Quatro principais fatores da nova conjuntura 

1 – Impacto do auxílio emergencial

Segundo o IBGE, a cobertura do auxílio emergencial alcançou, em julho, 107,1 milhões de brasileiros, mais da metade da população (50,7%). Outro dado que chama atenção: 44,1% dos domicílios do país foram contemplados pelo programa.

Sem o auxílio, teria havido uma crise social colossal e potencialmente explosiva, haja vista termos 25 milhões de desempregados (somando os que procuram e os que não estão procurando trabalho). A pobreza entre os negros, por exemplo, teria passado de 17% para 30% de acordo com os dados da Pnad-covid. Mas o programa emergencial fez com que ela se mantivesse em torno de 20%. Calcula-se que serão gastos, até a quinta parcela do auxílio, cerca de 200 bilhões de reais, o que representa o investimento total no Bolsa Família durante quase sete anos somados.

Em março, Jair Bolsonaro e Paulo Guedes queriam, a contragosto, pagar apenas R$ 200 de auxílio, no máximo. Com muita pressão da esquerda, o Congresso definiu o valor de R$ 600, chegando a R$ 1200 para mães e pais solteiros. Porém, o fato é que a maioria da população atribui ao governo federal, que é o responsável pelo pagamento, os benefícios do programa emergencial. 

Como as pesquisas de opinião pública demonstram, o impacto positivo do auxílio na vidas das pessoas (evitando que muitas delas passassem fome ou necessidades básicas) é a principal razão para o aumento da popularidade de Bolsonaro, que chegou a 37% de ótimo e bom na última pesquisa do Datafolha. Dos pontos a mais no índice de ótimo/bom, quase 90% vieram da melhoria da avaliação entre as pessoas que ganham menos de dois salários mínimos, justamente os principais beneficiados pelo auxílio. Apesar disso, ainda é o segmento de renda mais crítico de Bolsonaro.

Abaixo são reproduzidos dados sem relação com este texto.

-- ==== Sys2Proof/Machine/Dispatch.lean ====
section
/-! DEFINITION. The dispatcher: one arm for each instruction and event. -/

namespace Sys2Proof.Machine
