/-! ## Releases, acquires and fences (R76 to R95, R264 to R269) -/

/-- R82 to R84, R90, R264: with every entry answered REL publishes the last sequence, or the one before the oldest refused
entry, and gives it to sd; one whose home answers first makes the slot sleep until then; an entry that no home will answer
yet makes it sleep, and it publishes nothing. RELF does the same and writes the writer's number and that sequence to the
flag word at its home, whichever memory that is; a flag address off 8 bytes raises ALIGN, one that names nothing here PROT,
and what its home refuses traps, nothing published; of a flag word in a lost column the write alone is given up (R433). -/
def Obligations.ReleasesPublish : Prop := ∀ (s : State) (d a : SReg),
  let va := s.rs a
  let gives := fun (p : Nat) => sres 1 d (BitVec.ofNat 64 p)
  let comes := fun (p : Nat) => sres 2 d (BitVec.ofNat 64 p)
  let published := fun (p : Nat) => s.setSlot s.cur { s.me with pub := p, flight := s.me.flight ++ gives p }
  let sleeps := fun (i : Instr) => ∃ t, exec i s = .next t ∧ t.flow = .slept ∧ t.me.status = .asleep ∧ t.me.cond = .entries ∧
    t.me.regs = s.me.regs ∧ t.me.flight = s.me.flight ∧ t.me.pub = s.me.pub
  ((∀ e ∈ s.me.log.entries, e.unanswered = false ∧ e.isRefused = false) → reached s.me.log.seq s.me.pub = true →
    exec (.rel d) s = .next (published s.me.log.seq)) ∧
  (∀ es r e fs, s.me.log.entries = es ++ e :: fs → (∀ x ∈ es ++ fs, x.unanswered = false) → (∀ x ∈ es, x.isRefused = false) →
    e.state = .refused r → 0 < e.seq → e.seq < 2 ^ 44 → reached (e.seq - 1) s.me.pub = true →
    exec (.rel d) s = .next (published (e.seq - 1))) ∧
  (∀ es e fs, s.me.log.entries = es ++ e :: fs → (∀ x ∈ es ++ fs, x.unanswered = false) → e.unanswered = true →
    (s.answerAll s.cur e.raw e.cells = none → sleeps (.rel d) ∧ ∀ t, exec (.rel d) s = .next t → t.mem = s.mem) ∧
    (∀ keys, s.answerAll s.cur e.raw e.cells = some (.ok keys) → (∀ x ∈ es ++ fs, x.isRefused = false) →
      reached s.me.log.seq s.me.pub = true → ∃ t, exec (.rel d) s = .next t ∧ t.flow = .answered ∧ t.me.regs = s.me.regs ∧
        t.me.pub = s.me.log.seq ∧ t.me.flight = s.me.flight ++ comes s.me.log.seq)) ∧
  (∀ x key fmt rnd walk, s.flagAt va .atomic = .ok x → s.answer va x 8 .atomic = .at key fmt rnd walk →
    (∀ e, s.me.log.entries = [e] → e.unanswered = true → s.answerAll s.cur e.raw e.cells = none → sleeps (.relf d a)) ∧
    (s.me.log.entries = [] → s.myCore.view = [] → s.isLost key = false → Memory.wf s.mem = true →
      reached s.me.log.seq s.me.pub = true → ∃ t, exec (.relf d a) s = .next t ∧ SameRegs s t ∧
        t.flow = (if s.isLocal x then s.flow else .answered) ∧
        t.me.pub = s.me.log.seq ∧ (s.isLocal x = false → t.me.flight = s.me.flight ++ comes s.me.log.seq) ∧
        (∀ w o, x = .spad (coreOf s.cur) w o → ∃ c, s.stallsFor (List.range' o 8) c ∧
          t.me.flight = s.me.flight ++ stalled c ++ gives s.me.log.seq) ∧
        (∀ i < 8, t.mem.read (key + i) =
          BitVec.ofNat 8 ((s.cur % 2 ^ 20 * 2 ^ 44 + s.me.log.seq % 2 ^ 44) / 2 ^ (8 * i))) ∧
        ∀ k, (∀ i < 8, k ≠ key + i) → t.mem.read k = (s.usedPage va .atomic walk).mem.read k)) ∧
  (∀ x key, s.flagAt va .atomic = .ok x → s.answer va x 8 .atomic = .lost key → s.me.log.entries = [] → s.myCore.view = [] →
    reached s.me.log.seq s.me.pub = true → ∃ t, exec (.relf d a) s = .next t ∧ SameRegs s t ∧ t.flow = .answered ∧
      t.mem = s.mem ∧ t.me.pub = s.me.log.seq ∧ t.me.flight = s.me.flight ++ comes s.me.log.seq) ∧
  (s.myTarget va = none ∨ (∃ x, s.myTarget va = some (.device x)) → Traps (.relf d a) s 0x04 0 va) ∧
  (∀ x, s.myTarget va = some x → (∀ y, x ≠ .device y) → va.toNat % 8 ≠ 0 → Traps (.relf d a) s 0x03 0 va) ∧
  (∀ x code detail, s.flagAt va .atomic = .ok x → s.answer va x 8 .atomic = .trap code detail →
    Traps (.relf d a) s code detail va) ∧
  (∀ x, s.flagAt va .atomic = .ok x → s.answer va x 8 .atomic = .stall → exec (.relf d a) s =
    .next ({ s.setSlot s.cur { s.me with status := .asleep, cond := .migration va } with flow := .slept }.enqueue s.cur va))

2. Banalização da pandemia

Mesmo com mais de cem mil mortos e a continuidade de uma pandemia sem controle, o governo Bolsonaro, a classe dominante brasileira e a maioria dos governadores e prefeitos fazem uma intensa campanha de naturalização da doença. 

Com isso, prevalece na população a opinião de que o pior já passou. O cansaço produzido por cinco longo meses de pandemia e as expectativas positivas geradas pelo retomada parcial da economia também ajudam a explicar o aumento do otimismo popular, alimentando a popularidade de Bolsonaro. 

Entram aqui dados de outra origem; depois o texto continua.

theorem witness_ModuleAndOutside_repairs (row : Nat × Nat) :
    lab.mc.softLeft row = true ∧ lab.mc.fuseLeft row = true ∧
    (lab.mc.hardRepairs.filter fun x => x.1 / 32 == row.1 / 32).length < 64 ∧
    64 ≤ (({ Mc.reset with hardRepairs := List.replicate 64 row }.hardRepairs).filter fun (x : Nat × Nat) => x.1 / 32 == row.1 / 32).length ∧
    Mc.softLeft { Mc.reset with softRepairs := List.replicate (1 + Config.softSpares row.1 (Config.bankOf row.2)) row } row =
      false := by
  refine ⟨?_, ?_, ?_, ?_, ?_⟩
  · simp [Mc.softLeft, inBank, show lab.mc = Mc.reset from rfl, Mc.reset]
  · simp [Mc.fuseLeft, inBank, show lab.mc = Mc.reset from rfl, Mc.reset]
  · simp [show lab.mc = Mc.reset from rfl, Mc.reset]
  · simp
  · simp [Mc.softLeft, inBank]

/-- lab with the MC changed, at a time. -/
def labMc (time : Nat) (f : Mc → Mc) : State := { lab with mc := f lab.mc, time := time }

theorem witness_ModuleAndOutside_rest :
    (lab.mc.lastClock + 1000 * lab.mc.clock ≤ (labMc 1900000 id).time ∧ ¬ lab.mc.lastClock + 1000 * lab.mc.clock ≤ lab.time ∧
      (∀ e ∈ (labMc 1900000 id).cores, e.2.phase = none) ∧ ∃ e ∈ labPhase.cores, e.2.phase ≠ none) ∧
    (lab.mc.stopped = false ∧ (∃ x ∈ (labMc 0 fun m => { m with temps := [116] }).mc.temps, 115 < x) ∧
      ¬ ∃ x ∈ lab.mc.temps, 115 < x) ∧
    (let s := labMc 0 fun m => { m with activate := true, staged := some (3, 4) }; s.mc.activate = true ∧ s.mc.staged = some (3, 4)) ∧
    lab.mc.activate = false ∧ (((labPort true).port 0).up = true ∧ ¬ (lab.port 0).up = true) ∧
    (lab.mc.meas.length = 8 ∧ lab.host.epoch < 2 ^ 32 ∧ lab.mc.secver < 2 ^ 32) ∧
    (far1.getLsbD 41 = true ∧ ((labFar 0).partAt (far1.toNat % 2 ^ 41 / 2 ^ 26)).map (·.1) = some 0 ∧
      (labFar 0).target (labFar 0).curPart (2 ^ 20) far1 = some (.spad 1 0 0) ∧ (labFar 0).permitsOthers 1 [5] 0 4096 = true ∧
      (labFar 0).permitsOthers 1 [6] 0 4096 = true ∧ (labFar 0).permitsOthers 1 [5, 6] 0 8 = true ∧ far1.toNat % 8 = 0 ∧
      (labFar 0).curPart.out = none ∧ Memory.wf (labFar 0).mem = true) ∧
    ((0x4000 : Word).toNat / 2 ^ 22 % 2 ^ 16 = 0 ∧ (lab.part? ((0x4000 : Word).toNat / 2 ^ 38 % 2 ^ 4)).isSome ∧
      (List.replicate 96 (0 : Byte)).length = 96) := by decide +kernel

theorem witness_DecodedIsWellFormed :
    decodeBundle 0x10394C0884188028 = .ok (.addi 3 2 40, some (.fadd 1 7 5 6 0)) := by decide

theorem witness_DecodeEncodeRoundTrip :
    ((Instr.add 3 1 2).wellFormed = true ∧ (Instr.add 3 1 2).isSyllable = true) ∧
    ((Instr.addi 3 2 40).wellFormed = true ∧ (Instr.fadd 1 7 5 6 0).wellFormed = true ∧
      encodePair (.addi 3 2 40) (.fadd 1 7 5 6 0) = some 0x10394C0884188028) := by decide

/-- lab with a bundle at its pc. -/
def labAt (bits : Nat) : State := lab.poke 0x200000 bits

theorem witness_StepRunsDecodedInstruction :
    (({ lab with inputs := [.event .softErrorCorrected] }).inputs = .event .softErrorCorrected :: [] ∧
      opcode .softErrorCorrected = none) ∧
    (lab.inputs = [] ∧ lab.turnOf = some 0 ∧ (lab.core 0).issuing.isSome = true ∧ lab.canIssue 0 = true) ∧
    ((lab.takeUpSlot 0).me.redo = none ∧ (lab.takeUpSlot 0).strefusedDue (lab.takeUpSlot 0).cur = false) ∧
    ((labT fun t => { t with pc := 0x40 }).takeUpSlot 0).myTarget 0x40 = some (.spad 0 0 0x40) ∧
    ((labAt 0).takeUpSlot 0).myTarget ((labAt 0).takeUpSlot 0).me.pc = some .hbm ∧
    (decodeBundle 0 = .error .major ∧ ((labAt 0).takeUpSlot 0).gangOf 0 = none) := by decide

/-- A test on the next state of a step. -/
def next (o : Host.Outcome State Fault Refusal) (p : State → Bool) : Bool :=
  match o with
  | .next t => p t
  | _ => false

theorem witness_StepRunsDecodedInstruction_bundles :
    walked (((labAt 0).takeUpSlot 0).translate 0 ((labAt 0).takeUpSlot 0).curPart 0x200000 .fetch) = true ∧
    decodeBundle 0x41184400 = .ok (.add 3 1 2, none) ∧
    decodeBundle 0x10394C0884188028 = .ok (.addi 3 2 40, some (.fadd 1 7 5 6 0)) ∧
    next (exec (.addi 3 2 40) lab) (fun t => t.flow == .seq) = true ∧
    next (exec .eret lab) (fun t => t.flow == .trapped) = true ∧
    next (exec (.recv 3) lab) (fun t => t.flow == .held) = true ∧
    next (exec .tend lab) (fun t => t.flow == .ended) = true := by decide

theorem witness_MemoryKeepsCanonicalForm : Memory.wf State.reset.mem = true ∧ ∃ t, step State.reset = .next t :=
  ⟨rfl, _, rfl⟩

theorem witness_StepNeverStops :
    TapeOk { lab with inputs := [.event .softErrorCorrected, .turn 0] } = true ∧
    (({ lab with inputs := [.event .cnop] }).inputs = .event .cnop :: [] ∧ (opcode .cnop).isSome = true) := by decide

theorem witness_LaunchesStartsAndWakes_conditions :
    (∀ c ∈ [Cond.answer 0, .answer 1, .flagSeen 7, .flagWord 0x200040 1, .phase, .entries, .release, .logRoom, .fence aTok,
        .lines none, .removed, .migration 8, .gang 3 1],
      ((labAsleep c).slot 0).status = .asleep ∧ (labAsleep c).isOut 0 = false ∧ ((labAsleep c).slot 0).cond = c) ∧
    ((ent 1 .sent).unanswered = true ∧ (ent 1 .accepted).unanswered = false ∧ (ent 1 .accepted).settled = false) ∧
    (let s := ({ lab with gangs := [pair] }).modSlot 0 fun t => { t with wd := 2 ^ 21 };
      s.ledBy 0 = [0, 4] ∧ (∀ k ∈ s.ledBy 0, (s.slot k).flight = [] ∧ (s.core (coreOf k)).phase = none) ∧
        pair ∈ s.gangs ∧ pair.members.head? = some 0 ∧ (∀ h ∈ s.gangs, h.members.head? = some 0 → h = pair)) := by
  decide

Vale ressaltar que a campanha de banalização ancora-se em um fator de fundo da realidade nacional: o racismo estrutural. A enorme tolerância à morte no Brasil — de pretos e pobres, que compõem a maioria das vítimas da covid — é reforçada pelo bolsonarismo, o que dilui e minimiza a percepção da tragédia humanitária que vivemos.

Além disso, a morte pelo vírus se espalha aos poucos, dia a dia. Não é como uma bomba que destrói uma cidade em fração de segundos ou uma queda de avião, que causam um estrondoso impacto imediato. Ao começarem a ser parte do “novo normal”, as mortes pela Covid acabam, até certo ponto, sendo assimiladas na vida cotidiana.  

Considerar a normalização da pandemia não deve levar à conclusão equivocada de que o povo brasileiro é culpado por essa situação. A maioria da classe trabalhadora aderiu ao isolamento social na medida de suas possibilidades objetivas, é crítica à política negacionista de Bolsonaro e continua contra o retorno às aulas. A batalha pelas conclusões da tragédia que estamos vivendo não acabou e ainda será objeto de disputa política nos próximos meses e anos. 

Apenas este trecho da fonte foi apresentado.